You can't prove it, it's not true. For example, if f(x)= 1 if x is rational, -1 if x is irrational, the f2(x)= 1 so f2(x) is integrable on, say, [0, 1] but f is not. Also, if g(x)= 2, then g2(x)= 4 so is integrable on [0,1] but fg(x)= 2 if x is rational, -1 if x is irrational is not itegrable.a1010711 said:The Attempt at a Solution
It suffices to show that f^2 is integrable, since
fg= [(f+g)^2-(f-g)^2]/4
The function x --> x^2 is uniformly continuous on the range of f,
im not sure how to turn this into a formal proof, I am lost
Riemann integration
What if you can find a function f that is integrable on [a,b] but not square integrable?a1010711 said:The Attempt at a Solution
It suffices to show that f^2 is integrable
That much is true.HallsofIvy said:You can't prove it, it's not true.
That's fine, but the title of the thread is "Prove that if f and g are integrable on [a, b], then so is fg", so you are picking some f that violates the given conditions.For example, if f(x)= 1 if x is rational, -1 if x is irrational ...
Integrability of a function means that the function is well-behaved and can be approximated by a finite sum of smaller functions.
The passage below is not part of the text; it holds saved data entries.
/-! ## modStatus -/

@[simp] theorem modStatus_tid (f : Word → Word) (s : State) : (modStatus f s).tid = s.tid := rfl
@[simp] theorem modStatus_core (f : Word → Word) (s : State) : (modStatus f s).core = s.core := rfl
@[simp] theorem modStatus_here (f : Word → Word) (s : State) : (modStatus f s).here = s.here := rfl
@[simp] theorem modStatus_cores (f : Word → Word) (s : State) : (modStatus f s).cores = s.cores := rfl
@[simp] theorem modStatus_mem (f : Word → Word) (s : State) : (modStatus f s).mem = s.mem := rfl
@[simp] theorem modStatus_bad (f : Word → Word) (s : State) : (modStatus f s).bad = s.bad := rfl
@[simp] theorem modStatus_soft (f : Word → Word) (s : State) : (modStatus f s).soft = s.soft := rfl
@[simp] theorem modStatus_poison (f : Word → Word) (s : State) : (modStatus f s).poison = s.poison := rfl
@[simp] theorem modStatus_l1bad (f : Word → Word) (s : State) : (modStatus f s).l1bad = s.l1bad := rfl
@[simp] theorem modStatus_l1soft (f : Word → Word) (s : State) : (modStatus f s).l1soft = s.l1soft := rfl
@[simp] theorem modStatus_hostOld (f : Word → Word) (s : State) : (modStatus f s).hostOld = s.hostOld := rfl
@[simp] theorem modStatus_pend (f : Word → Word) (s : State) : (modStatus f s).pend = s.pend := rfl
@[simp] theorem modStatus_versions (f : Word → Word) (s : State) : (modStatus f s).versions = s.versions := rfl
@[simp] theorem modStatus_waiters (f : Word → Word) (s : State) : (modStatus f s).waiters = s.waiters := rfl
@[simp] theorem modStatus_dir (f : Word → Word) (s : State) : (modStatus f s).dir = s.dir := rfl
@[simp] theorem modStatus_l2 (f : Word → Word) (s : State) : (modStatus f s).l2 = s.l2 := rfl
@[simp] theorem modStatus_tlb (f : Word → Word) (s : State) : (modStatus f s).tlb = s.tlb := rfl
@[simp] theorem modStatus_msgs (f : Word → Word) (s : State) : (modStatus f s).msgs = s.msgs := rfl
@[simp] theorem modStatus_chains (f : Word → Word) (s : State) : (modStatus f s).chains = s.chains := rfl
@[simp] theorem modStatus_palMsgs (f : Word → Word) (s : State) : (modStatus f s).palMsgs = s.palMsgs := rfl
@[simp] theorem modStatus_parts (f : Word → Word) (s : State) : (modStatus f s).parts = s.parts := rfl
@[simp] theorem modStatus_queues (f : Word → Word) (s : State) : (modStatus f s).queues = s.queues := rfl
@[simp] theorem modStatus_launches (f : Word → Word) (s : State) : (modStatus f s).launches = s.launches := rfl
@[simp] theorem modStatus_tickets (f : Word → Word) (s : State) : (modStatus f s).tickets = s.tickets := rfl
@[simp] theorem modStatus_nextTicket (f : Word → Word) (s : State) : (modStatus f s).nextTicket = s.nextTicket := rfl
@[simp] theorem modStatus_invs (f : Word → Word) (s : State) : (modStatus f s).invs = s.invs := rfl
@[simp] theorem modStatus_irqs (f : Word → Word) (s : State) : (modStatus f s).irqs = s.irqs := rfl
@[simp] theorem modStatus_hostData (f : Word → Word) (s : State) : (modStatus f s).hostData = s.hostData := rfl
@[simp] theorem modStatus_time (f : Word → Word) (s : State) : (modStatus f s).time = s.time := rfl
@[simp] theorem modStatus_failed (f : Word → Word) (s : State) : (modStatus f s).failed = s.failed := rfl
@[simp] theorem modStatus_flows (f : Word → Word) (s : State) : (modStatus f s).flows = s.flows := rfl
@[simp] theorem modStatus_gwerid (f : Word → Word) (s : State) : (modStatus f s).gwerid = s.gwerid := rfl
@[simp] theorem modStatus_optics (f : Word → Word) (s : State) : (modStatus f s).optics = s.optics := rfl
@[simp] theorem modStatus_fw (f : Word → Word) (s : State) : (modStatus f s).fw = s.fw := rfl
@[simp] theorem modStatus_seq (f : Word → Word) (s : State) : (modStatus f s).seq = s.seq := rfl
@[simp] theorem modStatus_agenda (f : Word → Word) (s : State) : (modStatus f s).agenda = s.agenda := rfl
@[simp] theorem modStatus_free (f : Word → Word) (s : State) : (modStatus f s).free = s.free := rfl
@[simp] theorem modStatus_tick (f : Word → Word) (s : State) : (modStatus f s).tick = s.tick := rfl
@[simp] theorem modStatus_ts_s (f : Word → Word) (s : State) : (modStatus f s).ts.s = s.ts.s := rfl
@[simp] theorem modStatus_ts_v (f : Word → Word) (s : State) : (modStatus f s).ts.v = s.ts.v := rfl
@[simp] theorem modStatus_ts_q (f : Word → Word) (s : State) : (modStatus f s).ts.q = s.ts.q := rfl
@[simp] theorem modStatus_ts_pc (f : Word → Word) (s : State) : (modStatus f s).ts.pc = s.ts.pc := rfl
@[simp] theorem modStatus_ts_slots (f : Word → Word) (s : State) : (modStatus f s).ts.slots = s.ts.slots := rfl
@[simp] theorem modStatus_ts_shS (f : Word → Word) (s : State) : (modStatus f s).ts.shS = s.ts.shS := rfl
@[simp] theorem modStatus_ts_shQ7 (f : Word → Word) (s : State) : (modStatus f s).ts.shQ7 = s.ts.shQ7 := rfl
@[simp] theorem modStatus_ts_epc (f : Word → Word) (s : State) : (modStatus f s).ts.epc = s.ts.epc := rfl
@[simp] theorem modStatus_ts_ecause (f : Word → Word) (s : State) : (modStatus f s).ts.ecause = s.ts.ecause := rfl
@[simp] theorem modStatus_ts_eval (f : Word → Word) (s : State) : (modStatus f s).ts.eval = s.ts.eval := rfl
@[simp] theorem modStatus_ts_tvec (f : Word → Word) (s : State) : (modStatus f s).ts.tvec = s.ts.tvec := rfl
@[simp] theorem modStatus_ts_uxvec (f : Word → Word) (s : State) : (modStatus f s).ts.uxvec = s.ts.uxvec := rfl
@[simp] theorem modStatus_ts_uxid (f : Word → Word) (s : State) : (modStatus f s).ts.uxid = s.ts.uxid := rfl
@[simp] theorem modStatus_ts_uxepc (f : Word → Word) (s : State) : (modStatus f s).ts.uxepc = s.ts.uxepc := rfl
@[simp] theorem modStatus_ts_srctr (f : Word → Word) (s : State) : (modStatus f s).ts.srctr = s.ts.srctr := rfl
@[simp] theorem modStatus_ts_budget (f : Word → Word) (s : State) : (modStatus f s).ts.budget = s.ts.budget := rfl
@[simp] theorem modStatus_ts_rankid (f : Word → Word) (s : State) : (modStatus f s).ts.rankid = s.ts.rankid := rfl
@[simp] theorem modStatus_ts_coord (f : Word → Word) (s : State) : (modStatus f s).ts.coord = s.ts.coord := rfl
@[simp] theorem modStatus_ts_launchid (f : Word → Word) (s : State) : (modStatus f s).ts.launchid = s.ts.launchid := rfl
@[simp] theorem modStatus_ts_rect (f : Word → Word) (s : State) : (modStatus f s).ts.rect = s.ts.rect := rfl
@[simp] theorem modStatus_ts_deadline (f : Word → Word) (s : State) : (modStatus f s).ts.deadline = s.ts.deadline := rfl
@[simp] theorem modStatus_ts_srseed (f : Word → Word) (s : State) : (modStatus f s).ts.srseed = s.ts.srseed := rfl
@[simp] theorem modStatus_ts_partid (f : Word → Word) (s : State) : (modStatus f s).ts.partid = s.ts.partid := rfl
@[simp] theorem modStatus_ts_tsid (f : Word → Word) (s : State) : (modStatus f s).ts.tsid = s.ts.tsid := rfl
@[simp] theorem modStatus_ts_prio (f : Word → Word) (s : State) : (modStatus f s).ts.prio = s.ts.prio := rfl
@[simp] theorem modStatus_ts_priv (f : Word → Word) (s : State) : (modStatus f s).ts.priv = s.ts.priv := rfl
@[simp] theorem modStatus_ts_plen (f : Word → Word) (s : State) : (modStatus f s).ts.plen = s.ts.plen := rfl
@[simp] theorem modStatus_ts_live (f : Word → Word) (s : State) : (modStatus f s).ts.live = s.ts.live := rfl
@[simp] theorem modStatus_ts_run (f : Word → Word) (s : State) : (modStatus f s).ts.run = s.ts.run := rfl
@[simp] theorem modStatus_ts_fbuf (f : Word → Word) (s : State) : (modStatus f s).ts.fbuf = s.ts.fbuf := rfl
@[simp] theorem modStatus_ts_ux (f : Word → Word) (s : State) : (modStatus f s).ts.ux = s.ts.ux := rfl
@[simp] theorem modStatus_ts_sched (f : Word → Word) (s : State) : (modStatus f s).ts.sched = s.ts.sched := rfl
@[simp] theorem modStatus_ts_barl (f : Word → Word) (s : State) : (modStatus f s).ts.barl = s.ts.barl := rfl
@[simp] theorem modStatus_ts_waitphase (f : Word → Word) (s : State) : (modStatus f s).ts.waitphase = s.ts.waitphase := rfl
@[simp] theorem modStatus_ts_sends (f : Word → Word) (s : State) : (modStatus f s).ts.sends = s.ts.sends := rfl
@[simp] theorem modStatus_ts_locks (f : Word → Word) (s : State) : (modStatus f s).ts.locks = s.ts.locks := rfl
@[simp] theorem modStatus_ts_pins (f : Word → Word) (s : State) : (modStatus f s).ts.pins = s.ts.pins := rfl
@[simp] theorem modStatus_ts_wbase (f : Word → Word) (s : State) : (modStatus f s).ts.wbase = s.ts.wbase := rfl
@[simp] theorem modStatus_ts_wsize (f : Word → Word) (s : State) : (modStatus f s).ts.wsize = s.ts.wsize := rfl
@[simp] theorem modStatus_ts_ticket (f : Word → Word) (s : State) : (modStatus f s).ts.ticket = s.ts.ticket := rfl
@[simp] theorem modStatus_ts_palHold (f : Word → Word) (s : State) : (modStatus f s).ts.palHold = s.ts.palHold := rfl
@[simp] theorem modStatus_ts_palTaken (f : Word → Word) (s : State) : (modStatus f s).ts.palTaken = s.ts.palTaken := rfl
@[simp] theorem modStatus_ts_trgWait (f : Word → Word) (s : State) : (modStatus f s).ts.trgWait = s.ts.trgWait := rfl
@[simp] theorem modStatus_ts_enqWord (f : Word → Word) (s : State) : (modStatus f s).ts.enqWord = s.ts.enqWord := rfl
In other words, it is possible to find the area under the curve of the function using integration.
Proving that f and g are integrable on [a, b] means that the product of the two functions, fg, is also integrable on [a, b]. This is important because it allows us to use integration to find the area under the curve of the product function, which may have practical applications in various fields of science and engineering.
A function that is continuous on a closed interval [a, b] is also integrable on that interval. However, the converse is not always true - a function can be integrable without being continuous. This is because integrability relies on the behavior of a function over a larger interval, while continuity only considers the behavior of a function at a single point.
This can be proven using the Riemann sum definition of integrability and the properties of definite integrals. By breaking up the function fg into smaller subintervals and using the properties of definite integrals, we can show that the limit of the Riemann sums for fg exists and is equal to the definite integral of fg on [a, b]. This proves that fg is integrable on [a, b].
Yes, this theorem can be extended to any finite number of integrable functions. If f1, f2, ..., fn are all integrable on [a, b], then their product f1f2...fn is also integrable on [a, b]. This can be proven using the same approach as for the two function case, by breaking up the product function into smaller subintervals and using the properties of definite integrals.